To assess the predictive power of median age and compare it to other measures of socioeconomic development, I used the base and caret packages in R to run 10 iterations of five-fold cross-validation on the following series of discrete-time hazard (logistic regression) models:

  • Base model. Any prior democracy (0/1), duration of autocracy (logged), and the product of the two.
  • GDP per capita. Base model plus the Maddison Project’s estimates of GDP per capita in 1990 Geary-Khamis dollars (here), logged.
  • Infant mortality. Base model plus the U.S. Census Bureau’s estimates of deaths under age 1 per 1,000 live births (here), logged.
  • Median age. Base model plus Cincotta’s estimates of median age, untransformed.

The chart below shows density plots and averages of the AUC scores (computed with ‘roc.area’ from the verification package) for each of those models across the 10 iterations of five-fold CV. Contrary to the conventional assumption that GDP per capita is a useful predictor of democratic transitions—How many papers have you read that tossed this measure into the model as a matter of course?—I find that the model with the Maddison Project measure actually makes slightly less accurate predictions than the one with duration and prior democracy alone. More relevant to this post, though, the two demographic measures clearly improve the predictions of democratic transitions relative to the base model, and median age adds a smidgen more predictive signal than infant mortality.

transit.auc.by.fold

Of course, all of these things—national wealth, infant mortality rates, and age structures—have also been changing pretty steadily in a single direction for decades, so it’s hard to untangle the effects of the covariates from other features of the world system that are also trending over time. To try to address that issue and to check for nonlinearity in the relationship, I used Simon Wood’s mgcv package in R to estimate a semiparametric logistic regression model with smoothing splines for year and median age alongside the indicator of prior democracy and regime duration. Plots of the marginal effects of year and median age estimated from that model are shown below. As the left-hand plot shows, the time effect is really a hump in risk that started in the late 1980s and peaked sharply in the early 1990s; it is not the across-the-board post–Cold War increase that we often see covered in models with a dummy variable for years after 1991. More germane to this post, though, we still see a marginal effect from median age, even when accounting for those generic effects of time. Consistent with Cincotta’s argument and other things being equal, countries with higher median age are more likely to transition to democracy than countries with younger populations.

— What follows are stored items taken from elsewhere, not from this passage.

-- ==== Sys2Proof/Machine/RegTable.lean ====
section
/-! DEFINITION. The register map of the 16 MiB H_TGT window: every register of R487 with its address, instances,
width (R488) and fields (R7), as the register tables of the chapters of spec/ give them. -/

namespace Sys2Proof.Machine

/-- The registers of the window (R487), one constructor per entry of spec/17_register_index.md; each word of a
multi-word entry (LADDER_STEP, LG_QUIET, MC_PATCH) is a register of its own. -/
inductive RegName where
  | epmId | ownerCtl | serviceMap | serviceBanks | epmGeom | sqBase | rqBase | ringCfg
  | irqCoal | sqTail | sqHead | rqTail | rqHead | ringStatus | randKey | chRemap
  | chFlip | chFlipCtl | ladderStepW0 | ladderStepW1 | ladderLoaded | track | margin | classCfg0
  | classCfg1 | decCtl | decStatus | deCtl | chTiming0 | chTiming1 | chPoll | chTimeout
  | chRbMap | chBusCtl | chClass | chBringFeat | chId | chPpage | cgPhy | chBusStatus
  | chLunState | chSched | chCtl | cgFence | lgClassSet | lgCost | lgBudget | lgCtl
  | lgStatus | lgCharged | lgQuietW0 | lgQuietW1 | lgRingCtl | lgRingStatus | tbNow | tbFrac
  | tbSet | tbInc | tbCtl | tbStatus | xrCtl | xrStatus | xrAddr | xrAsym
  | xrHop | xrFwd | dcCtl | dcRingBase | dcRingCfg | dcKick | dcHead | dcStatus
  | dcLate | dcOutstanding | chFifoCtl | chFifoStat | chFifoDbg | smBankCtl | smRemap | smEccStatus
  | smEccLog | smScrub | smFlip | smFlipCtl | psCfg | psStatus | psCursor | psClass
  | psPool | bootCtl | bootStatus | bootXo | mcEng | mcFrame | mcRoutine | mcCtl
  | mcRomId | mcMatch | mcPatchW0 | mcPatchW1 | mcPatchW2 | hpAttr | hpCredit | hpIniErr
  | hpTgtErr | portStatus | ckCoreCtl | ckStatus | modeCtl | pwrReq | pwrStatus | calAlert
  | calGrpCtl | calGrpStatus | calLimits | calRejInfo | calDqRd | calDqWr | calDqs | calDrv
  | icSrc | icPend | icClaim | icComplete | icTgtStatus | icTgtCfg | tallyCfg | tallyVal
  | tallySnapCtl | tallySnapTick | tallySnap | lcStatus | bistCtl | bistStatus | bistSlice | bistMemBank
  | bistMemOther | bistMemRow | svcFeCtl
  deriving DecidableEq, Repr

/-- The field types of R7. -/
inductive Access where
  | rw | ro | w1c | w1s | wo | rc
  deriving DecidableEq, Repr

/-- One field of a register table: lowest bit, length, type and reset value. -/
structure FieldRow where
  lo : Nat
  len : Nat
  acc : Access
  reset : Nat
  deriving DecidableEq, Repr

/-- One register: the address of its first instance, the (count, stride) of each index, its width and its fields. -/
structure RegRow where
  base : Nat
  dims : List (Nat × Nat)
  wide : Bool
  fields : List FieldRow
  deriving DecidableEq, Repr

/-- A named field: a register and the place of the field in it. -/
structure Fld where
  reg : RegName
  lo : Nat
  len : Nat
  deriving DecidableEq, Repr

/-- One instance of a register: its name and up to three indices, outermost first (unused indices are 0). -/
structure Reg where
  name : RegName
  i : Nat := 0
  j : Nat := 0
  k : Nat := 0
  deriving DecidableEq, Repr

transit.ageraw.effect.spline.with.year

I read these results as a partial affirmation of modernization theory—not the whole teleological and normative package, but the narrower empirical conjecture about a bundle of socioeconomic transformations that often co-occur and are associated with a higher likelihood of attempting and sustaining democratic government. Statistical studies of this idea (including my own) have produced varied results, but the analysis I’m describing here suggests that some of the null results may stem from the authors’ choice of measures. GDP per capita is actually a poor proxy for modernization; there are a number of ways countries can get richer, and not all of them foster (or are fostered by) the socioeconomic transformations that form the kernel of modernization theory (cf. Equatorial Guinea). By contrast, demographic measures like infant mortality rates and median age are more tightly coupled to those broader changes about which Seymour Martin Lipset originally wrote. And, according to my analysis, those demographic measures are also associated with a country’s propensity for democratic transition.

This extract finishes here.